Dependencies, networks, relationships, perspectives, are words often used to describe certain aspects of our business environment. From an industry perspective, those words appear to be more prevalent lately, as we try to find better ways to visualize and manage the growing complexity of our business environment.
The life cycle of products in some cases can span many decades from needs definition, product concept, product design, production, testing, release or deployment, in-market support/maintenance, upgrades to new versions and disposal at the end of life.
Delivering programs that cover such long life cycles without unexpected rework, substantial cost and time overruns and at a profit to the company appears today more a dream than a reality. Product delivery to the market can be late by years with associated large cost overruns and delayed profit realization.
There is now a mature category of methods, tools & consultants, that we refer to as Dependency Structure Matrices (DSM), that have demonstrated over the past 5 decades, the ability to more easily identify, analyze, and manage those dependencies that are inherent in our complex business and matter in system integration management. Using well understood matrix analysis techniques, the DSM can complement our existing methods and tools, to give us that additional ‘situational awareness’ we need.
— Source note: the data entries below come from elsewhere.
/-- SET PARAMETER with a number of 1 to 21 and, for 5, 15 and 16, in SETUP: the value is taken into its own range and
then into its pair (R77), every other parameter stays, the reply carries both and is ADJUSTED exactly where a step
changed something (R78).  Besides, a changed BATTERY_QUALIFY, MUTED_SPEECH_QUALIFY or WEAK_QUALIFY is noted for the
next quarter tick (R60, log 10), a written ESTIMATOR_WINDOW restarts every drain window (R52), a written
DROPOUT_WINDOW its elapsed time (R63), a written escalation time lowers or stops the running timers at its severity
(R97), a FLOOR_LIMIT below the list takes the oldest entries off the floor (R132), and the others change no seat,
record, floor entry or window.  In a lawful state each seat that a lower FLOOR_LIMIT takes off the floor has
MUTED_SPEECH QUIET, its clearing handed to the list, and OPEN_NO_FLOOR counts from its held present value if mute is
OPEN, or is QUALIFIED at once where that stands at the limit and then waits as a due mark or has an ACTIVE_UNACKED
record; no other qualifier moves (R73, R132). -/
def Obligations.SetParameterWritesAndTakesEffect : Prop :=
  (∀ (s : State) (x : LinkId) (number hi lo : Byte) (rest : List Byte),
     s.ready x → (s.link x).role = .technical → s.loading = false →
     1 ≤ number.toNat → number.toNat ≤ 21 →
     (number.toNat = 5 ∨ number.toNat = 15 ∨ number.toNat = 16 → s.sitting = .setup) →
       let n := number.toNat
       let asked := 256 * hi.toNat + lo.toNat
       let range := ([(1, 99), (0, 98), (1, 20), (0, 255), (5, 60), (0, 240), (1, 60), (0, 255), (10, 3600), (0, 100),
         (1, 20), (0, 255), (10, 600), (1, 255), (2, 40), (4, 240), (0, 3600), (0, 3600), (0, 3600), (1, 4),
         (0, 1)] : List (Nat × Nat)).getD (n - 1) (0, 0)
       let own := max range.1 (min range.2 asked)
       let taken :=
         if n = 2 then (if s.params.get 1 ≤ own then s.params.get 1 - 1 else own)
         else if n = 16 then (if own ≤ s.params.get 15 then s.params.get 15 + 1 else own) else own
       let pair := if n = 1 then 2 else if n = 2 then 1 else if n = 15 then 16 else if n = 16 then 15 else 0
       let paired :=
         if n = 1 then (if own ≤ s.params.get 2 then own - 1 else s.params.get 2)
         else if n = 15 then (if s.params.get 16 ≤ own then own + 1 else s.params.get 16)
         else s.params.get pair
       ∃ t : State, exec (.setParameter x (number :: hi :: lo :: rest)) s = .next t
         ∧ t.params.get n = taken ∧ t.params.get pair = paired
         ∧ (∀ m, m ≠ n → m ≠ pair → t.params.get m = s.params.get m)
         ∧ s.repliesIn t x 0x10
             (if taken = asked ∧ paired = s.params.get pair then .ok else .adjusted)
             ([number] ++ bytes2 taken
               ++ if paired = s.params.get pair then [0, 0, 0] else byte pair :: bytes2 paired)
         ∧ t.setChanged = ⟨s.setChanged.battery || t.params.batteryQualify != s.params.batteryQualify,
             s.setChanged.mutedSpeech || t.params.mutedSpeechQualify != s.params.mutedSpeechQualify,
             s.setChanged.signalWeak || t.params.weakQualify != s.params.weakQualify⟩
         ∧ t = { s with
             params := t.params, setChanged := t.setChanged, seats := t.seats, windowElapsed := t.windowElapsed,
             floor := t.floor, monitors := t.monitors, records := t.records, links := t.links })
    ∧ (∀ (s : State) (x : LinkId) (number hi lo : Byte) (rest : List Byte) (t : State),
       s.ready x → (s.link x).role = .technical → s.loading = false →
       1 ≤ number.toNat → number.toNat ≤ 21 →
       (number.toNat = 5 ∨ number.toNat = 15 ∨ number.toNat = 16 → s.sitting = .setup) →
       exec (.setParameter x (number :: hi :: lo :: rest)) s = .next t →
         (∀ n : Seat, t.seat n = if number.toNat = 5 then
             { s.seat n with est := { (s.seat n).est with
                 age := 0, windowStart := (s.seat n).est.percent, drain := none, minutes := none } }
           else s.seat n)
         ∧ t.windowElapsed = (if number.toNat = 13 then 0 else s.windowElapsed)
         ∧ (number.toNat ≠ 20 → t.floor = s.floor ∧ t.monitors = s.monitors)
         ∧ (number.toNat = 20 → t.floor = s.floor.drop (s.floor.length - t.params.floorLimit))
         ∧ (number.toNat < 17 ∨ number.toNat = 21 → t.records = s.records)
         ∧ ∀ sev : Severity, number.toNat = 17 + sev.code → t.records = s.records.map fun r =>
             if r.severity = sev then { r with
                 escalation := match r.escalation with
                   | none => none
                   | some left =>
                     if t.params.get number.toNat = 0 then none
                     else some (min (t.params.get number.toNat) left) }
             else r)
    ∧ (∀ (s : State) (x : LinkId) (hi lo : Byte) (rest : List Byte) (t : State),
       s.lawful → s.ready x → (s.link x).role = .technical → s.loading = false →
       exec (.setParameter x (20 :: hi :: lo :: rest)) s = .next t →
         let leavers := s.floor.take (s.floor.length - t.params.floorLimit)
         ∀ n : Seat,
           ((∀ e ∈ leavers, e.seat ≠ n) → t.monitor n = { s.monitor n with due := (t.monitor n).due })
           ∧ ((∃ e ∈ leavers, e.seat = n) → s.withdrawnFrom t n))

/-- READ PARAMETER, READ CURVE and READ PROFILE STATUS report what is held, in every sitting state and while a
save, load or compare is in flight, READ PROFILE STATUS during the start-up load too (R148, R156), and change
nothing but the link and the PROTECT level sampled (R45, R79, R148), which READ PROFILE STATUS carries as its
operand (the model's choice, log 17). -/
def Obligations.ConfigurationReadsReport : Prop :=
  (∀ (s : State) (x : LinkId) (rest : List Byte), s.ready x →
    (∀ number : Byte, 1 ≤ number.toNat → number.toNat ≤ 21 →
      exec (.readParameter x (number :: rest)) s
        = .next (s.replied x 0x11 .ok (number :: bytes2 (s.params.get number.toNat))))
    ∧ exec (.readParameter x (0 :: rest)) s = .next (s.replied x 0x11 .ok
        (0 :: (List.range 21).flatMap fun i => bytes2 (s.params.get (i + 1))))
    ∧ (∀ number : Byte, 21 < number.toNat →
      exec (.readParameter x (number :: rest)) s = .next (s.replied x 0x11 .range []))
    ∧ exec (.readCurve x rest) s = .next (s.replied x 0x0F .ok
        (s.curve.toList.flatMap fun b => bytes2 b.mv ++ [byte b.percent])))
    ∧ ∀ (s : State) (x : LinkId) (rest : List Byte) (protect : Bool),
      (s.link x).hears = true → (s.link x).reply = none → exec (.readProfileStatus x rest protect) s = .next
        ({ s with protect := protect }.replied x 0x25 .ok
          [byte s.profile.slotCount, byte (if protect then 1 else 0), byte s.profile.op.code,
           byte s.profile.lastOp.code, byte (s.profile.lastSlot.getD 255), byte s.profile.lastResult.code])

/-! ## The Warning List -/

/-- A raised or admitted record has the severity and the ack roles of its kind, is ACTIVE_UNACKED, dated by the
sitting clock, read and acknowledged by nobody, with its timer at its severity's time or stopped where that is 0
(R82, R83, R90).  A re-raise, a grade rise and a clearing change a record field by field as R84, R85 and R86 give,
leave it where it stands, and change nothing else; a clearing of an ACTIVE_ACKED record takes it out of the list,
an OPEN_NO_FLOOR one with its present value (R74, log 23), and an event that hands this outcome alone then admits
due marks into its place (R86, R88).  An event whose outcomes clear several ACTIVE_ACKED records makes all the
removals and then admits into all the places (R88); a raise handed between two of them finds the place that the
first left, and one handed after the last finds the list as the admission leaves it (R83; the model's reading,
log 6). -/
def Obligations.OutcomesWriteRecords : Prop :=
  (∀ (p : Params) (clock : Nat) (n : Seat) (k : Kind) (grade : Option Grade) (detail : Option Nat),
     let severity := match k with
       | .battery => if grade = some .critical then Severity.urgent else .caution
       | .mutedSpeech | .signalWeak => .caution
       | .batteryShortfall | .openNoFloor | .dropouts => .advisory
       | .signalLost => .urgent
     let time := match severity with
       | .advisory => p.escAdvisory
       | .caution => p.escCaution
       | .urgent => p.escUrgent
     newRecord p clock n k grade detail = {
       seat := n, kind := k, grade := grade, severity := severity, state := .activeUnacked,
       raisedAt := clock, changedAt := clock, repeats := 0, escalations := 0, detail := detail,
       roles := if k = .mutedSpeech ∨ k = .openNoFloor then ⟨true, false⟩ else ⟨false, true⟩,
       ackedBy := ⟨false, false, false⟩, seenBy := ⟨false, false, false⟩,
       escalation := if time = 0 then none else some time })
    ∧ (∀ (s : State) (o : HandedOutcome) (r : Record), s.record o.seat o.kind = some r →
       let put := fun f : Record → Record =>
         { s with records := s.records.map fun (q : Record) => if q.seat = o.seat ∧ q.kind = o.kind then f q else q }
       let time : Severity → Nat := fun sev => match sev with
         | .advisory => s.params.escAdvisory
         | .caution => s.params.escCaution
         | .urgent => s.params.escUrgent
       let timer := fun sev : Severity => if time sev = 0 then none else some (time sev)
       (o.verdict = .qualified → r.state = .clearedUnacked → s.applyOutcome o = put fun q =>
           let rises := q.kind = .battery ∧ q.grade = some .low ∧ o.grade = some .critical
           let severity := if rises then .urgent else q.severity
           { q with
             state := .activeUnacked, repeats := min 255 (q.repeats + 1), detail := o.detail
             seenBy := ⟨false, false, false⟩, changedAt := s.clock
             grade := if rises then some .critical else q.grade
             severity := severity, escalation := timer severity })
       ∧ (o.verdict = .gradeRise → r.state ≠ .clearedUnacked → s.applyOutcome o = put fun q => { q with
             grade := some .critical, severity := .urgent, state := .activeUnacked, detail := o.detail
             seenBy := ⟨false, false, false⟩, escalation := timer .urgent, changedAt := s.clock })
       ∧ (o.verdict = .cleared → r.state = .activeUnacked → s.applyOutcome o = put fun q => { q with
             state := .clearedUnacked, seenBy := ⟨false, false, false⟩, escalation := none, changedAt := s.clock })
       ∧ (o.verdict = .cleared → r.state = .activeAcked →
           let left : State := { s with records := s.records.filter fun q => q.seat ≠ o.seat ∨ q.kind ≠ o.kind }
           let was := s.monitor o.seat
           (o.kind ≠ .openNoFloor → s.applyOutcome o = left)
           ∧ (o.kind = .openNoFloor → s.applyOutcome o = left.putMonitor o.seat { was with
               openPv := 0, due := { was.due with openNoFloor := false }
               state := { was.state with openNoFloor :=
                 if s.sitting = .sitting ∧ (s.seat o.seat).mute = .opened ∧ s.onFloor o.seat = false then .qualifying
                 else .quiet } })
           ∧ s.applyOutcomes [o] = (s.applyOutcome o).fillFreed))
    ∧ (∀ (s : State) (os : List HandedOutcome), os ≠ [] →
       os.Pairwise (fun a b => a.seat ≠ b.seat ∨ a.kind ≠ b.kind) → (∀ o ∈ os, s.clearsAcked o) →
         s.applyOutcomes os = ({ s with
           records := s.records.filter fun q => os.all fun o => q.seat ≠ o.seat ∨ q.kind ≠ o.kind } : State).fillFreed)
    ∧ (∀ (s : State) (first raised last : HandedOutcome), s.listLaw →
       first.seat ≠ last.seat ∨ first.kind ≠ last.kind → s.clearsAcked first → s.clearsAcked last →
       raised.verdict = .qualified → s.record raised.seat raised.kind = none →
         let without := fun (rs : List Record) (o : HandedOutcome) =>
           rs.filter fun q => q.seat ≠ o.seat ∨ q.kind ≠ o.kind
         let new := newRecord s.params s.clock raised.seat raised.kind raised.grade raised.detail
         s.applyOutcomes [first, raised, last]
             = ({ s with records := without (without s.records first) last ++ [new] } : State).fillFreed
           ∧ s.applyOutcomes [first, raised]
             = ({ s with records := without s.records first } : State).fillFreed.applyOutcome raised)

/-- A full list (R83, R89, R90, R91): a qualified outcome with no record sets its due mark, raises nothing, and
makes every enabled link's overflow notice pending if no mark was outstanding at that outcome (the moment within
the event is the model's reading, log 7); and admission into free places
takes the marks in seat order, each seat's in kind order, until the list holds 48 records or no mark is left. -/
def Obligations.DueMarksWaitAndAreAdmitted : Prop :=
  ∀ s : State,
    (∀ o : HandedOutcome, o.verdict = .qualified → s.record o.seat o.kind = none → 48 ≤ s.records.length →
      (s.applyOutcome o).records = s.records ∧ (s.applyOutcome o).isDue o.seat o.kind = true
        ∧ ∀ x : LinkId, ((s.applyOutcome o).link x).notice
            = ((s.link x).notice || ((s.link x).enabled && !s.overflow)))
    ∧ (let waiting := (List.finRange 128).flatMap fun n => (allKinds.filter (s.isDue n)).map fun k => (n, k)
       let places := 48 - s.records.length
       s.fillFreed.records = s.records ++ (waiting.take places).map (fun m =>
            newRecord s.params s.clock m.1 m.2 (gradeOf m.2 (s.monitor m.1))
              (detailOf m.2 (s.seat m.1) (s.monitor m.1)))
        ∧ ∀ (n : Seat) (k : Kind), s.fillFreed.isDue n k = (s.isDue n k && !(waiting.take places).contains (n, k)))

/-- ESCALATION_EXPIRY at the last second of a running timer in SITTING or RECESS (R94, log 2): an ADVISORY or
CAUTION record rises one severity, becomes wide, news again and counted, with the timer of its new severity
(R95); an URGENT record becomes wide and counted if it was not, and its timer stops (R96). -/
def Obligations.EscalationExpiryEscalates : Prop :=
  ∀ (s : State) (n : Seat) (k : Kind) (r : Record), s.record n k = some r → s.sitting ≠ .setup →
    r.state = .activeUnacked → r.escalation = some 1 →
      let put := fun f : Record → Record =>
        { s with records := s.records.map fun (q : Record) => if q.seat = n ∧ q.kind = k then f q else q }
      s.listLaw →
        (r.severity ≠ .urgent → exec (.escalationExpiry n k) s = .next (put fun q => { q with
            severity := if q.severity = .advisory then .caution else .urgent
            roles := ⟨true, true⟩, escalations := q.escalations + 1, seenBy := ⟨false, false, false⟩
            changedAt := s.clock
            escalation :=
              let time := if q.severity = .advisory then s.params.escCaution else s.params.escUrgent
              if time = 0 then none else some time }))
        ∧ (r.severity = .urgent → r.roles ≠ ⟨true, true⟩ → exec (.escalationExpiry n k) s = .next (put fun q =>
            { q with
              roles := ⟨true, true⟩, escalations := q.escalations + 1, changedAt := s.clock
              escalation := none }))
        ∧ (r.severity = .urgent → r.roles = ⟨true, true⟩ → exec (.escalationExpiry n k) s = .next (put fun q =>
            { q with escalation := none }))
Current un-awareness of the possibilities opening up through a higher focus on systems integration management perpetuates the current thinking of ‘this is the way life is’, similar to the thinking in manufacturing 50 years ago when defect rates were measured in fractions of a percent. This is now unthinkable and defect rates of ppm are the norm. We believe that in the future we will be able to reduce the ‘defect rate’ in managing product development and systems intergration to acceptable levels also.